Qui sait, dans les prochaines années, les réalisatrices s’intéresseront peut-être à des figures emblématiques oubliées, dont Hélène Bourgault (1945-2006), fondatrice du FLF et seule felquiste devenue cinéaste.

« Depuis que j’ai fini d’écrire en mai, cinq nouveaux films ont été faits, dont Testament, de Denys Arcand, où un couple évoque les évènements d’octobre 1970, et celui de Pedro Ruiz sur Jacques Lanctôt qui sort vendredi, Le huitième étage, jours de révolte, qui combine fiction et documentaire », conclut Sylvain Garel, qui, à la fin du livre, invite les lecteurs à lui faire part d’erreurs et d’oublis pour une éventuelle réédition.

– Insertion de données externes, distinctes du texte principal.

/-- Enter SYNC; with the receiver in sync already, ENUM follows at once. -/
def toSync (s : State) (p : Nat) : State :=
  let s := portMod (linkEnter s p lkSync) p fun x => { x with syncAt := some s.now }
  if s.fbit (pgClnk + p) F.LNK_STAT_SYNC then startEnum s p else s

def toDetect (s : State) (p : Nat) : State := portMod (linkEnter s p lkDetect) p fun x => { x with plugAt := some s.now }

def toBackoff (s : State) (p : Nat) : State := portMod (linkEnter s p lkBackoff) p fun x => { x with backoffAt := some s.now }

/-- PRES_N is qualified low and the port is enabled: it leaves DETECT (Table 11.10). -/
def detectDone (s : State) (p : Nat) : State :=
  if s.fbit (pgClnk + p) F.PG_CTRL_ENABLE then toSync (pageIrq s (pgClnk + p) 4) p else s

/-- PRES_N_LOW (R367, R388). -/
def execPresNLow (port : Nat) (s : State) : Host.Outcome State Fault Refusal :=
  let s := if portBuilt s port then portMod s port fun x => { x with presN := false, unplugAt := none } else s
  nxt <| if portDead s port then s
  else if linkState s port = lkDown then toDetect s port
  else s

/-- PRES_N_HIGH (R367): in DETECT before T_PLUG expires the port goes DOWN; else T_UNPLUG starts. -/
def execPresNHigh (port : Nat) (s : State) : Host.Outcome State Fault Refusal :=
  let s := if portBuilt s port then portMod s port fun x => { x with presN := true } else s
  let st := linkState s port
  nxt <| if portDead s port ∨ st = lkDown then s
  else if st = lkDetect ∧ ¬ s.fbit (pgClnk + port) F.LNK_STAT_PRES then linkEnter s port lkDown
  else portMod s port fun x => { x with unplugAt := x.unplugAt.getD s.now }

/-- T_PLUG_EXPIRY (R367). -/
def execTPlugExpiry (port : Nat) (s : State) : Host.Outcome State Fault Refusal :=
  let x := portGet s port
  nxt <| match x.plugAt with
    | none => s
    | some t =>
      if portDead s port ∨ x.presN ∨ linkState s port ≠ lkDetect then s
      else
        let s := s.reach (t + tPlug)
        let s := portMod s port fun x => { x with plugAt := none }
        let s := linkGlobal (linkStat s port F.LNK_STAT_PRES 1) F.GLNK_PRES port true
        detectDone s port

/-- T_UNPLUG_EXPIRY (R367, R369). -/
def execTUnplugExpiry (port : Nat) (s : State) : Host.Outcome State Fault Refusal :=
  let x := portGet s port
  nxt <| match x.unplugAt with
    | none => s
    | some t =>
      if portDead s port ∨ ¬ x.presN then s
      else linkEnter (endEpoch (s.reach (t + tUnplug)) port eeUnplug) port lkDown

/-- T_SYNC_EXPIRY (R367, R394). -/
def execTSyncExpiry (port : Nat) (s : State) : Host.Outcome State Fault Refusal :=
  nxt <| match (portGet s port).syncAt with
    | none => s
    | some t =>
      if portDead s port ∨ linkState s port ≠ lkSync then s
      else toBackoff (linkCount (capture (s.reach (t + tSync)) (pgClnk + port) 0x0B00 0 0) port 12) port

/-- T_ENUM_EXPIRY (R371): another send, three at most of each frame, or the end of the enumeration. -/
def execTEnumExpiry (port : Nat) (s : State) : Host.Outcome State Fault Refusal :=
  let x := portGet s port
  nxt <| match x.enumAt with
    | none => s
    | some t =>
      if portDead s port ∨ linkState s port ≠ lkEnum then s
      else
        let s := s.reach (t + tEnum)
        if x.caps.isNone ∧ x.assigns < 3 then queueAssign s port true
        else if x.caps.isSome ∧ x.confirms < 3 then queueConfirm s port true
        else toBackoff (endEpoch (capture s (pgClnk + port) 0x0B01 0 (x.enumE.getD 0)) port eeEnumFail) port

/-- T_BACKOFF_EXPIRY (R367). -/
def execTBackoffExpiry (port : Nat) (s : State) : Host.Outcome State Fault Refusal :=
  nxt <| match (portGet s port).backoffAt with
    | none => s
    | some t => if portDead s port ∨ linkState s port ≠ lkBackoff then s else toSync (s.reach (t + tBackoff)) port

/-- RX_SYNC_ACQUIRED (R361, R367). -/
def execRxSyncAcquired (port : Nat) (s : State) : Host.Outcome State Fault Refusal :=
  nxt <| if portDead s port then s
  else
    let s := linkStat s port F.LNK_STAT_SYNC 1
    if linkState s port = lkSync then startEnum s port else s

Le FLQ dans la cinématographie québécoise

Le FLQ dans la cinématographie québécoise

Somme toute

608 pages

Incontournables et méconnus

Du 25 au 31 octobre, la Cinémathèque québécoise présente Le FLQ dans la cinématographie québécoise, cycle regroupant une dizaine de courts et longs métrages sélectionnés par Sylvain Garel et Guillaume Lafleur. « Il y a des classiques, comme Octobre, de Pierre Falardeau, Corbo, de Mathieu Denis, Les Rose, de Félix Rose, et, celui qui demeure la référence, Les évènements d’octobre 1970, de Robin Spry, dont plusieurs images ont été reprises dans d’autres films. Il y a aussi des films rares, dont le premier film sur le FLQ, FLQ, documentaire de 1967 de Jean-Pierre Masse, qui donne la parole à quatre felquistes sortant de prison. Et des films oubliés, tel Les années de rêve, de Jean-Claude Labrecque, qui avait été assez mal reçu en 1984, en pleine déprime post-référendaire. Le premier soir, on présente deux films : Chroniques labradoriennes, premier film d’André Forcier, un truc de potache complètement foutraque, mais très révélateur de la mentalité des jeunes de l’époque ; et Le révolutionnaire, film beaucoup plus ambitieux de Jean-Pierre Lefebvre de 1967. Je pense qu’à travers cette dizaine de films, on connaîtra mieux l’histoire du FLQ. »

Consultez la page de l’évènement

Le cycle Le FLQ dans la cinématographie québécoise sera présenté à la Cinémathèque québécoise du 25 au 31 octobre.

Le film Le huitième étage, jours de révolte de Pedro Ruiz sortira en salle vendredi à la Cinémathèque.